===== Supplied records

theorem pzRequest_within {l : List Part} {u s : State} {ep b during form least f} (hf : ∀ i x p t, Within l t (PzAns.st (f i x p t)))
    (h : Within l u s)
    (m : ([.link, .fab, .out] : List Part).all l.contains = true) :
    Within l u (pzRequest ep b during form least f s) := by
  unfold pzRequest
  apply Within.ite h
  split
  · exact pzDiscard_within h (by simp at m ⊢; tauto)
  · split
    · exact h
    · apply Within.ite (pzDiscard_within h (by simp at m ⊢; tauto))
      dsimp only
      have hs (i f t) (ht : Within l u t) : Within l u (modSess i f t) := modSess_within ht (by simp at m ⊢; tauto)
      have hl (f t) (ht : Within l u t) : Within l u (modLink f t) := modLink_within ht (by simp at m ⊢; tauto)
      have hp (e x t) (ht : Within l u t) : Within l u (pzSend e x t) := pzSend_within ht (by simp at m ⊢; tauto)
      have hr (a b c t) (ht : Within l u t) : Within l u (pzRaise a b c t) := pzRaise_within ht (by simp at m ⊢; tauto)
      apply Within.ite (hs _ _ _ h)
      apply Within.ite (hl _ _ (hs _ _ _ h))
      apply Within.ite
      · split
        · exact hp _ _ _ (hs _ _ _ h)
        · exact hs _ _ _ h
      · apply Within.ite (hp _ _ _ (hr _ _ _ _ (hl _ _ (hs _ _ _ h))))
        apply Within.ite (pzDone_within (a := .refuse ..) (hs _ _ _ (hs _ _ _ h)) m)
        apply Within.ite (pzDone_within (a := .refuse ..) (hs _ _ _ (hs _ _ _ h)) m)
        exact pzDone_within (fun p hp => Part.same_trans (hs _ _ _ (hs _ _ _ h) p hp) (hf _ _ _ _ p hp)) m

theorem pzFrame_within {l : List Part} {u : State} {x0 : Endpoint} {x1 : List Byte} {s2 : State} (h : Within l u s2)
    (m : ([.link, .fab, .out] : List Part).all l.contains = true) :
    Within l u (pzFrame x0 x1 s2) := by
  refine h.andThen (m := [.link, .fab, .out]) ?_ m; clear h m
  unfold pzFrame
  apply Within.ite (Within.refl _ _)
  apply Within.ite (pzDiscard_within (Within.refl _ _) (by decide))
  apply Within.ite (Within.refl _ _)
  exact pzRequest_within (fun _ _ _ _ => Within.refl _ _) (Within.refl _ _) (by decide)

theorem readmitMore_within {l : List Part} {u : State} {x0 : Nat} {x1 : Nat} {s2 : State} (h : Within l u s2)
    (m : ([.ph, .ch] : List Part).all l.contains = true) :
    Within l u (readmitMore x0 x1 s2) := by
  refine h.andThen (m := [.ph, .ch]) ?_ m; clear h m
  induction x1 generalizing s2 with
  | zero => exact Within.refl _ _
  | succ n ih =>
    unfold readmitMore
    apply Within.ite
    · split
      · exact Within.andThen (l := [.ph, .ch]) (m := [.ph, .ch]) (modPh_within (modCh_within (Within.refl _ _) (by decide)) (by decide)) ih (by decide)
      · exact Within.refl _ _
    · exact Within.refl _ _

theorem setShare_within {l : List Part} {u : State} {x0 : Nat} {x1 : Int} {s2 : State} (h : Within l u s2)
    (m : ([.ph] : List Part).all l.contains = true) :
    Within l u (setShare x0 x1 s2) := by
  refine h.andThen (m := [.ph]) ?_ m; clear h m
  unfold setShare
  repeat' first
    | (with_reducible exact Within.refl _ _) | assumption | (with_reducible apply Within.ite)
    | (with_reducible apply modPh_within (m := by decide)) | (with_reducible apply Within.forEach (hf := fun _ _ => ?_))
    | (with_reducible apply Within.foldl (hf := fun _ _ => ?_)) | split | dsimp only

==========

Give back all of the entries exactly as written.

theorem pzRequest_within {l : List Part} {u s : State} {ep b during form least f} (hf : ∀ i x p t, Within l t (PzAns.st (f i x p t)))
    (h : Within l u s)
    (m : ([.link, .fab, .out] : List Part).all l.contains = true) :
    Within l u (pzRequest ep b during form least f s) := by
  unfold pzRequest
  apply Within.ite h
  split
  · exact pzDiscard_within h (by simp at m ⊢; tauto)
  · split
    · exact h
    · apply Within.ite (pzDiscard_within h (by simp at m ⊢; tauto))
      dsimp only
      have hs (i f t) (ht : Within l u t) : Within l u (modSess i f t) := modSess_within ht (by simp at m ⊢; tauto)
      have hl (f t) (ht : Within l u t) : Within l u (modLink f t) := modLink_within ht (by simp at m ⊢; tauto)
      have hp (e x t) (ht : Within l u t) : Within l u (pzSend e x t) := pzSend_within ht (by simp at m ⊢; tauto)
      have hr (a b c t) (ht : Within l u t) : Within l u (pzRaise a b c t) := pzRaise_within ht (by simp at m ⊢; tauto)
      apply Within.ite (hs _ _ _ h)
      apply Within.ite (hl _ _ (hs _ _ _ h))
      apply Within.ite
      · split
        · exact hp _ _ _ (hs _ _ _ h)
        · exact hs _ _ _ h
      · apply Within.ite (hp _ _ _ (hr _ _ _ _ (hl _ _ (hs _ _ _ h))))
        apply Within.ite (pzDone_within (a := .refuse ..) (hs _ _ _ (hs _ _ _ h)) m)
        apply Within.ite (pzDone_within (a := .refuse ..) (hs _ _ _ (hs _ _ _ h)) m)
        exact pzDone_within (fun p hp => Part.same_trans (hs _ _ _ (hs _ _ _ h) p hp) (hf _ _ _ _ p hp)) m

theorem pzFrame_within {l : List Part} {u : State} {x0 : Endpoint} {x1 : List Byte} {s2 : State} (h : Within l u s2)
    (m : ([.link, .fab, .out] : List Part).all l.contains = true) :
    Within l u (pzFrame x0 x1 s2) := by
  refine h.andThen (m := [.link, .fab, .out]) ?_ m; clear h m
  unfold pzFrame
  apply Within.ite (Within.refl _ _)
  apply Within.ite (pzDiscard_within (Within.refl _ _) (by decide))
  apply Within.ite (Within.refl _ _)
  exact pzRequest_within (fun _ _ _ _ => Within.refl _ _) (Within.refl _ _) (by decide)

theorem readmitMore_within {l : List Part} {u : State} {x0 : Nat} {x1 : Nat} {s2 : State} (h : Within l u s2)
    (m : ([.ph, .ch] : List Part).all l.contains = true) :
    Within l u (readmitMore x0 x1 s2) := by
  refine h.andThen (m := [.ph, .ch]) ?_ m; clear h m
  induction x1 generalizing s2 with
  | zero => exact Within.refl _ _
  | succ n ih =>
    unfold readmitMore
    apply Within.ite
    · split
      · exact Within.andThen (l := [.ph, .ch]) (m := [.ph, .ch]) (modPh_within (modCh_within (Within.refl _ _) (by decide)) (by decide)) ih (by decide)
      · exact Within.refl _ _
    · exact Within.refl _ _

theorem setShare_within {l : List Part} {u : State} {x0 : Nat} {x1 : Int} {s2 : State} (h : Within l u s2)
    (m : ([.ph] : List Part).all l.contains = true) :
    Within l u (setShare x0 x1 s2) := by
  refine h.andThen (m := [.ph]) ?_ m; clear h m
  unfold setShare
  repeat' first
    | (with_reducible exact Within.refl _ _) | assumption | (with_reducible apply Within.ite)
    | (with_reducible apply modPh_within (m := by decide)) | (with_reducible apply Within.forEach (hf := fun _ _ => ?_))
    | (with_reducible apply Within.foldl (hf := fun _ _ => ?_)) | split | dsimp only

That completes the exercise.